RECORDS SUPPLIED:
___

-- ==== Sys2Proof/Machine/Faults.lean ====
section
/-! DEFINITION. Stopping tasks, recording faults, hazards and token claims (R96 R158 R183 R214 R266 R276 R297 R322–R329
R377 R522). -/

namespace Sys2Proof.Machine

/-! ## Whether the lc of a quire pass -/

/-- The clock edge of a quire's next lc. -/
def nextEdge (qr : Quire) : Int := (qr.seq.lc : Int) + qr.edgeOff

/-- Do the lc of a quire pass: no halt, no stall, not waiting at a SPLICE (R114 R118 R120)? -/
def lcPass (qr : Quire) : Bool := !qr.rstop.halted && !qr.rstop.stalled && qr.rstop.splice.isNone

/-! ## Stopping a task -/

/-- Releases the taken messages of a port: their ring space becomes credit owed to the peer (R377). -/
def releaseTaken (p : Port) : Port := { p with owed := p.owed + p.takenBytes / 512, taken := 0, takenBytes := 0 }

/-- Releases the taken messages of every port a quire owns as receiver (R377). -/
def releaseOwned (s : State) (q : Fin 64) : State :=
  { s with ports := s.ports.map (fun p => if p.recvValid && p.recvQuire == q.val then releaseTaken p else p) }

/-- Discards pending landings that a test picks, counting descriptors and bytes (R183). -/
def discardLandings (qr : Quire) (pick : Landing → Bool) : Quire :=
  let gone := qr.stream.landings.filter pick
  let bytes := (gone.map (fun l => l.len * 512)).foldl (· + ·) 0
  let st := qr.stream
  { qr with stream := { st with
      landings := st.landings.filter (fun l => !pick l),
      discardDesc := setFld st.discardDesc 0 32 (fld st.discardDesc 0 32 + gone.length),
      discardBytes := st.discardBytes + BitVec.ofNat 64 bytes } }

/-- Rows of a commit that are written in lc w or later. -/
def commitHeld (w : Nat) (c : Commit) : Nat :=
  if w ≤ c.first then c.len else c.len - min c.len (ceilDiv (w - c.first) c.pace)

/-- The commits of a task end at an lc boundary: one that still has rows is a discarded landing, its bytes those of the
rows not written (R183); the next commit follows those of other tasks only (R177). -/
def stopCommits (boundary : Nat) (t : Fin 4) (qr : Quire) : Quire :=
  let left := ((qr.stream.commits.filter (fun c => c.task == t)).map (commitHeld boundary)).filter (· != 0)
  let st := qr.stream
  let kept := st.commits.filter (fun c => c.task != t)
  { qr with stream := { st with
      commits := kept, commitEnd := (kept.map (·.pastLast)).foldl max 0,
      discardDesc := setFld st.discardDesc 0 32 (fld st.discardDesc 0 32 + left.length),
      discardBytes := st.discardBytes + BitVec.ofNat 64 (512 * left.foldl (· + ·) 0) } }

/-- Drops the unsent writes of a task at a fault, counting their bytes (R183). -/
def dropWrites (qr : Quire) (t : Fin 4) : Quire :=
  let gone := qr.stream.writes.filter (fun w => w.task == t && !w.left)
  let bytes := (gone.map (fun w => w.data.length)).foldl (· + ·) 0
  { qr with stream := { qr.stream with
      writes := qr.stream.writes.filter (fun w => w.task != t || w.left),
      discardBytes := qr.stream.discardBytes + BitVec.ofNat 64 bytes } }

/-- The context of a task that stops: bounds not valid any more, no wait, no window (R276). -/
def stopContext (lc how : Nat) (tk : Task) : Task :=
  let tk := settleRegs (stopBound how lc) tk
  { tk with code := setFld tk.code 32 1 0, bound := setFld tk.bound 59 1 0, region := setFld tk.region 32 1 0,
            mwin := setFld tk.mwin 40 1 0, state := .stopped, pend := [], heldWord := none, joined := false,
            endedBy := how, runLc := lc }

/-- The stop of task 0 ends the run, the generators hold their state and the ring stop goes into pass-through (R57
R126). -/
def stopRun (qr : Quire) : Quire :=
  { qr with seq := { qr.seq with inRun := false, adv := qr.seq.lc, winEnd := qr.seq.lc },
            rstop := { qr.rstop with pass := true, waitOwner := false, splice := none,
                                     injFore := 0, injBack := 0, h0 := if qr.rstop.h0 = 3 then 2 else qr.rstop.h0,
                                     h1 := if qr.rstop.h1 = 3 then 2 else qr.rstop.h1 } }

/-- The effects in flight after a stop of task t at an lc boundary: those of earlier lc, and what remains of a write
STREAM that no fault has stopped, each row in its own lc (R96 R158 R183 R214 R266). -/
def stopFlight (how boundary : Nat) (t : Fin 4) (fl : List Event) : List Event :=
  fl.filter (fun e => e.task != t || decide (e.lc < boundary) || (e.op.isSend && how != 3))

___

TASK ITEM: Take the entries above and copy them exactly from the first line through the line with "R118 R120)? -/"; leave out every line after it.

YOUR SOLUTION:
-- ==== Sys2Proof/Machine/Faults.lean ====
section
/-! DEFINITION. Stopping tasks, recording faults, hazards and token claims (R96 R158 R183 R214 R266 R276 R297 R322–R329
R377 R522). -/

namespace Sys2Proof.Machine

/-! ## Whether the lc of a quire pass -/

/-- The clock edge of a quire's next lc. -/
def nextEdge (qr : Quire) : Int := (qr.seq.lc : Int) + qr.edgeOff

/-- Do the lc of a quire pass: no halt, no stall, not waiting at a SPLICE (R114 R118 R120)? -/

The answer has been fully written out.